Brian Taylor

Personal information
- Born: 6 July 1939 Southend-on-Sea, Essex, United Kingdom
- Died: 10 December 1984 (aged 45) Hong Kong
- Occupation: Jockey

Horse racing career
- Sport: Horse racing

Major racing wins
- British Classic Race wins as jockey: Epsom Derby (1)

Significant horses
- Snow Knight, Realm, Whitstead, Bay Express, Pelerin

= Brian Taylor (jockey) =

British jockey (1939–1984)

Brian Taylor (戴萊) (6 July 1939 – 10 December 1984) was a successful British jockey in Thoroughbred horse racing best known for riding Snow Knight to victory in the 1974 Epsom Derby.

Taylor was born in Southend-on-Sea, in Essex, England. Among his other career wins were the Princess Margaret Stakes (1971), Cherry Hinton Stakes (1971), Cork and Orrery Stakes (1973), Earl of Sefton Stakes (1977), Sandown Classic Trial (1978), July Cup (1971), Derby Stakes (1974, on Snow Knight), John Porter Stakes (1981), Ormonde Stakes (1981), Craven Stakes (1983), and in France, the Prix Gontaut-Biron (1984).

While racing at the Sha Tin Racecourse in Hong Kong on 8 December 1984, his mount, Silver Star (銀星一號), stumbled, throwing him off his saddle while crossing the finish line. Taylor suffered serious neck and head injuries and died two days later in Hong Kong Sanatorium and Hospital.

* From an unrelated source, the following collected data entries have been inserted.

-- ==== Sys2Proof/Laws/KeptMatcher.lean ====
section
/-! SUPPORT. The definitions of Machine/Matcher.lean keep what every effect keeps: the queue, time, the count of free values, and the
canonical forms. -/
namespace Sys2Proof.Machine
open Sys2Proof

set_option linter.unusedVariables false
set_option linter.unusedSimpArgs false
set_option linter.unusedTactic false
set_option linter.unreachableTactic false
set_option linter.tactic.unusedName false

variable {s0 : State}

theorem State.setMatcher_kept (s : State) (m : Matcher) (v : MatcherSt) (hk : Kept s0 s) : Kept s0 (State.setMatcher s m v) := by
  unfold State.setMatcher
  try dsimp only
  with_reducible repeat' first
    | assumption | apply State.setSide_kept | simp only [kept_mk] | split | refine kept_of_snd (by assumption) ?_
    | refine kept_of_fst (by assumption) ?_ | refine kept_of_some (by assumption) ?_ | dsimp only

theorem State.mw_kept (s : State) (m : Matcher) (f : Fld) (i : Nat) (v : Nat) (hk : Kept s0 s) : Kept s0 (State.mw s m f i v) := by
  unfold State.mw
  with_reducible repeat' first
    | assumption | apply State.set_kept

theorem State.mn_kept (s : State) (m : Matcher) (f : Fld) (i : Nat) (hk : Kept s0 s) : Kept s0 (State.mn s m f i) := by
  unfold State.mn
  with_reducible repeat' first
    | assumption | apply State.inc_kept

theorem State.sparkPost_kept (s : State) (m : Matcher) (src : Nat) (index : Nat) (edge : Nat) (key0 : Nat) (key1 : Nat) (payload : List Nat) (r : Sealing) (hk : Kept s0 s) :
    Kept s0 (State.sparkPost s m src index edge key0 key1 payload r) := by
  unfold State.sparkPost
  try dsimp only
  with_reducible repeat' first
    | assumption | apply State.setMatcher_kept | apply kept_ite | simp only [kept_mk] | split | dsimp only

theorem State.sparkCan_kept (s : State) (x : Side) (k : Nat) (h0 : Nat) (h1 : Nat) (h2 : Nat) (data : List Nat) (r : Sealing) (hk : Kept s0 s) :
    Kept s0 (State.sparkCan s x k h0 h1 h2 data r) := by
  unfold State.sparkCan
  with_reducible repeat' first
    | assumption | apply State.sparkPost_kept | apply kept_ite | split

theorem State.sparkEth_kept (s : State) (p : Nat) (b : List Nat) (r : Sealing) (hk : Kept s0 s) :
    Kept s0 (State.sparkEth s p b r) := by
  unfold State.sparkEth
  try dsimp only
  with_reducible repeat' first
    | assumption | apply State.sparkPost_kept | apply kept_ite | split | dsimp only

theorem State.sparkPin_kept (s : State) (x : Side) (n : Nat) (level : Bool) (hk : Kept s0 s) :
    Kept s0 (State.sparkPin s x n level) := by
  unfold State.sparkPin
  with_reducible repeat' first
    | assumption | apply State.sparkPost_kept

theorem State.sparkCapture_kept (s : State) (x : Side) (n : Nat) (hk : Kept s0 s) : Kept s0 (State.sparkCapture s x n) := by
  unfold State.sparkCapture
  with_reducible repeat' first
    | assumption | apply State.sparkPost_kept

end Sys2Proof.Machine
end

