-- ==== Sys2Proof/Laws/KeptBypass.lean ====
section
/-! SUPPORT. The definitions of Machine/Bypass.lean keep what every effect keeps: the queue, time, the count of free values, and the
canonical forms. -/
namespace Sys2Proof.Machine
open Sys2Proof

set_option linter.unusedVariables false
set_option linter.unusedSimpArgs false
set_option linter.unusedTactic false
set_option linter.unreachableTactic false
set_option linter.tactic.unusedName false

variable {s0 : State}

theorem State.closeBypass_kept (s : State) (hk : Kept s0 s) : Kept s0 (State.closeBypass s) := by
  unfold State.closeBypass
  try dsimp only
  with_reducible repeat' first
    | assumption | exact Kept.refl _ | apply State.set_kept | apply State.inc_kept | apply State.portLink_kept
    | (apply kept_then; (focus ((repeat' first | exact Kept.refl _ | apply State.set_kept | apply State.inc_kept | apply State.portLink_kept | apply kept_ite); done)))
    | apply kept_ite | split | dsimp only

theorem execBypassClose_kept (s : State) (hk : Kept s0 s) : KeptOut s0 (execBypassClose s) := by
  unfold execBypassClose
  with_reducible repeat' first
    | assumption | apply State.closeBypass_kept | apply kept_ok

theorem execBypassOpen_kept (s : State) (hk : Kept s0 s) : KeptOut s0 (execBypassOpen s) := by
  unfold execBypassOpen
  try dsimp only
  with_reducible repeat' first
    | assumption | apply State.set_kept | apply State.inc_kept | apply kept_ite | simp only [kept_mk] | split | apply kept_ok | dsimp only

theorem execBypassSelftest_kept (p : Fin 2) (pass : Bool) (s : State) (hk : Kept s0 s) :
    KeptOut s0 (execBypassSelftest p pass s) := by
  unfold execBypassSelftest
  try dsimp only
  with_reducible repeat' first
    | assumption | apply State.set_kept | apply State.setBit_kept | apply State.logBoth_kept | apply kept_ite | simp only [kept_mk] | split
    | apply kept_ok | dsimp only

theorem execBypSenseChange_kept (x : Side) (s : State) (hk : Kept s0 s) : KeptOut s0 (execBypSenseChange x s) := by
  unfold execBypSenseChange
  try dsimp only
  with_reducible repeat' first
    | assumption | exact Kept.refl _ | apply State.set_kept | apply State.log_kept | apply State.lifeEvt_kept
    | (apply kept_then; (focus ((repeat' first | exact Kept.refl _ | apply State.set_kept | apply State.log_kept | apply State.lifeEvt_kept | apply kept_ite); done)))
    | apply kept_ite | split | apply kept_ok | dsimp only

theorem State.netBypass_kept (s : State) (x : Side) (j : Job) (hk : Kept s0 s) : Kept s0 (State.netBypass s x j) := by
  unfold State.netBypass
  try dsimp only
  with_reducible repeat' first
    | assumption | exact Kept.refl _ | apply State.set_kept | apply State.done_kept | apply State.closeBypass_kept
    | (apply kept_then; (focus ((repeat' first | exact Kept.refl _ | apply State.set_kept | apply State.done_kept | apply State.closeBypass_kept | apply kept_ite); done)))
    | apply kept_ite | split | dsimp only

theorem execNetBypassState_kept (x : Side) (s : State) (hk : Kept s0 s) : KeptOut s0 (execNetBypassState x s) := by
  unfold execNetBypassState
  with_reducible repeat' first
    | assumption | intro _ | apply State.chromir_kept | apply State.netBypass_kept | apply kept_ok

end Sys2Proof.Machine
end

Taylor had suffered from shingles however had recovered, his friend Bill Burnett wanted him to find someone else to replace him for that race in fact English Wally Hood offered to take the ride. At the last minute, however, he decided to do the race himself which turned out to be his last.

Less than 10 months before Taylor's fall, Silver Star also ended the career of another top jockey at the time, Frenchman Philippe Paquet, by throwing the jockey onto the sand track during morning training on 13 February 1984, in similar fashion. Paquet suffered a fractured skull and remained in a coma for more than three months before regaining consciousness.

Taylor is remembered for winning the Epsom Derby on 50/1 outsider Snow Knight, as well as for riding a total of 1,254 winners on British soil, including 108 in 1976, his best-ever season.